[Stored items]
··········

theorem TurnFrame.mapAgent (id : AgentId) (s : State) (f : Agent → Agent) : TurnFrame id s (s.mapAgent id f) :=
  ⟨by simp, by simp, fun _ h => State.agent?_mapAgent_other h f⟩

theorem TurnFrame.afterLine (id : AgentId) (s : State) (q l rest) : TurnFrame id s (afterLine id q l rest s) :=
  ⟨by simp, by simp, fun _ h => afterLine_agent?_other h q l rest⟩

theorem TurnFrame.drawIf (id : AgentId) (s : State) (b : Bool) : TurnFrame id s (s.drawIf b) :=
  ⟨by simp, by simp, fun _ _ => by simp⟩

theorem TurnFrame.faulted (id : AgentId) (ag l f) (s : State) : TurnFrame id s (faulted id ag l f s) :=
  ⟨by simp, by simp, fun _ h => faulted_agent?_other h ag l f⟩

/-- What one line leaves of its agent: it binds names, and that is all. -/
structure SameProgram (a b : Agent) : Prop where
  code    : b.code = a.code
  running : b.running = a.running
  conf    : b.conf = a.conf
  results : b.results = a.results
  stopped : b.stopped = a.stopped

theorem BoundBy.same {l : Line} {a b : Agent} (h : BoundBy l a b) : SameProgram a b := by
  cases l with
  | request dst ctrl x d v m => obtain ⟨x, rfl⟩ := h; exact ⟨rfl, rfl, rfl, rfl, rfl⟩
  | ld dst n addr => obtain ⟨w, rfl⟩ := h; exact ⟨rfl, rfl, rfl, rfl, rfl⟩
  | st _ _ _ => obtain rfl := h; exact ⟨rfl, rfl, rfl, rfl, rfl⟩
  | stWe _ => obtain rfl := h; exact ⟨rfl, rfl, rfl, rfl, rfl⟩

/-- One line keeps the frame, and leaves its agent with its names bound, whatever the parameters are. -/
theorem runLine_frame {id : AgentId} {ag : Agent} {l : Line} {s t : State} (h : runLine id ag l s = .next t) :
    TurnFrame id s t ∧
      ∀ old, s.agent? id = some old → ∃ new, t.agent? id = some new ∧ BoundBy l old new := by
  have wr : ∀ {b n a v u}, memWrite (s.drawIf b) n a v = .ok u → TurnFrame id s u ∧
      ∀ old, s.agent? id = some old → u.agent? id = some old := by
    intro b n a v u hu
    obtain ⟨m, rfl⟩ := memWrite_frame hu
    have hag : ∀ i, State.agent? { s.drawIf b with img := m } i = s.agent? i := fun i =>
      (State.agent?_congr rfl rfl rfl i).trans (State.drawIf_agent? s b i)
    exact ⟨⟨by simp, by simp, fun i _ => hag i⟩, fun old ha => (hag id).trans ha⟩
  cases l with
  | request dst ctrl a d v m =>
    simp only [runLine] at h
    split at h
    · rename_i u hu
      obtain ⟨r, rfl⟩ := present_next hu
      obtain rfl := Host.Outcome.next.inj h
      refine ⟨⟨by simp, by simp, fun i hi => ?_⟩, fun old ha => ?_⟩
      · rw [nameResponse, State.agent?_mapAgent_other hi]
        exact (State.agent?_congr rfl rfl rfl i).trans (State.drawIf_agent? ..)
      · refine ⟨_, State.agent?_mapAgent_same ?_ _, _, rfl⟩
        exact (State.agent?_congr rfl rfl rfl id).trans ((State.drawIf_agent? ..).trans ha)
    · cases h
    · cases h
  | ld dst size addr =>
    simp only [runLine] at h
    split at h
    · cases h
    · rename_i w u hu
      obtain ⟨base, r, rfl⟩ := memRead_ok hu
      obtain rfl := Host.Outcome.next.inj h
      refine ⟨⟨by simp, by simp, fun i hi => by
        rw [State.agent?_mapAgent_other hi, afterRead_agent?, State.drawIf_agent?]⟩, fun old ha => ?_⟩
      refine ⟨_, State.agent?_mapAgent_same ?_ _, _, rfl⟩
      rw [afterRead_agent?, State.drawIf_agent?, ha]
  | st size addr data =>
    simp only [runLine] at h
    split at h
    · cases h
    · rename_i u hu
      obtain rfl := Host.Outcome.next.inj h
      exact ⟨(wr hu).1, fun old ha => ⟨old, (wr hu).2 old ha, rfl⟩⟩
  | stWe n =>
    simp only [runLine] at h
    split at h
    · split at h
      · cases h
      · rename_i u hu
        obtain rfl := Host.Outcome.next.inj h
        exact ⟨(wr hu).1, fun old ha => ⟨old, (wr hu).2 old ha, rfl⟩⟩
    · obtain rfl := Host.Outcome.next.inj h
      exact ⟨.drawIf .., fun old ha => ⟨old, by rw [State.drawIf_agent?, ha], rfl⟩⟩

··········

◆ **TASK TO COMPLETE**: Word for word, copy every entry.

◆ **SOLVED EXERCISE**:
theorem TurnFrame.mapAgent (id : AgentId) (s : State) (f : Agent → Agent) : TurnFrame id s (s.mapAgent id f) :=
  ⟨by simp, by simp, fun _ h => State.agent?_mapAgent_other h f⟩

theorem TurnFrame.afterLine (id : AgentId) (s : State) (q l rest) : TurnFrame id s (afterLine id q l rest s) :=
  ⟨by simp, by simp, fun _ h => afterLine_agent?_other h q l rest⟩

theorem TurnFrame.drawIf (id : AgentId) (s : State) (b : Bool) : TurnFrame id s (s.drawIf b) :=
  ⟨by simp, by simp, fun _ _ => by simp⟩

theorem TurnFrame.faulted (id : AgentId) (ag l f) (s : State) : TurnFrame id s (faulted id ag l f s) :=
  ⟨by simp, by simp, fun _ h => faulted_agent?_other h ag l f⟩

/-- What one line leaves of its agent: it binds names, and that is all. -/
structure SameProgram (a b : Agent) : Prop where
  code    : b.code = a.code
  running : b.running = a.running
  conf    : b.conf = a.conf
  results : b.results = a.results
  stopped : b.stopped = a.stopped

theorem BoundBy.same {l : Line} {a b : Agent} (h : BoundBy l a b) : SameProgram a b := by
  cases l with
  | request dst ctrl x d v m => obtain ⟨x, rfl⟩ := h; exact ⟨rfl, rfl, rfl, rfl, rfl⟩
  | ld dst n addr => obtain ⟨w, rfl⟩ := h; exact ⟨rfl, rfl, rfl, rfl, rfl⟩
  | st _ _ _ => obtain rfl := h; exact ⟨rfl, rfl, rfl, rfl, rfl⟩
  | stWe _ => obtain rfl := h; exact ⟨rfl, rfl, rfl, rfl, rfl⟩

/-- One line keeps the frame, and leaves its agent with its names bound, whatever the parameters are. -/
theorem runLine_frame {id : AgentId} {ag : Agent} {l : Line} {s t : State} (h : runLine id ag l s = .next t) :
    TurnFrame id s t ∧
      ∀ old, s.agent? id = some old → ∃ new, t.agent? id = some new ∧ BoundBy l old new := by
  have wr : ∀ {b n a v u}, memWrite (s.drawIf b) n a v = .ok u → TurnFrame id s u ∧
      ∀ old, s.agent? id = some old → u.agent? id = some old := by
    intro b n a v u hu
    obtain ⟨m, rfl⟩ := memWrite_frame hu
    have hag : ∀ i, State.agent? { s.drawIf b with img := m } i = s.agent? i := fun i =>
      (State.agent?_congr rfl rfl rfl i).trans (State.drawIf_agent? s b i)
    exact ⟨⟨by simp, by simp, fun i _ => hag i⟩, fun old ha => (hag id).trans ha⟩
  cases l with
  | request dst ctrl a d v m =>
    simp only [runLine] at h
    split at h
    · rename_i u hu
      obtain ⟨r, rfl⟩ := present_next hu
      obtain rfl := Host.Outcome.next.inj h
      refine ⟨⟨by simp, by simp, fun i hi => ?_⟩, fun old ha => ?_⟩
      · rw [nameResponse, State.agent?_mapAgent_other hi]
        exact (State.agent?_congr rfl rfl rfl i).trans (State.drawIf_agent? ..)
      · refine ⟨_, State.agent?_mapAgent_same ?_ _, _, rfl⟩
        exact (State.agent?_congr rfl rfl rfl id).trans ((State.drawIf_agent? ..).trans ha)
    · cases h
    · cases h
  | ld dst size addr =>
    simp only [runLine] at h
    split at h
    · cases h
    · rename_i w u hu
      obtain ⟨base, r, rfl⟩ := memRead_ok hu
      obtain rfl := Host.Outcome.next.inj h
      refine ⟨⟨by simp, by simp, fun i hi => by
        rw [State.agent?_mapAgent_other hi, afterRead_agent?, State.drawIf_agent?]⟩, fun old ha => ?_⟩
      refine ⟨_, State.agent?_mapAgent_same ?_ _, _, rfl⟩
      rw [afterRead_agent?, State.drawIf_agent?, ha]
  | st size addr data =>
    simp only [runLine] at h
    split at h
    · cases h
    · rename_i u hu
      obtain rfl := Host.Outcome.next.inj h
      exact ⟨(wr hu).1, fun old ha => ⟨old, (wr hu).2 old ha, rfl⟩⟩
  | stWe n =>
    simp only [runLine] at h
    split at h
    · split at h
      · cases h
      · rename_i u hu
        obtain rfl := Host.Outcome.next.inj h
        exact ⟨(wr hu).1, fun old ha => ⟨old, (wr hu).2 old ha, rfl⟩⟩
    · obtain rfl := Host.Outcome.next.inj h
      exact ⟨.drawIf .., fun old ha => ⟨old, by rw [State.drawIf_agent?, ha], rfl⟩⟩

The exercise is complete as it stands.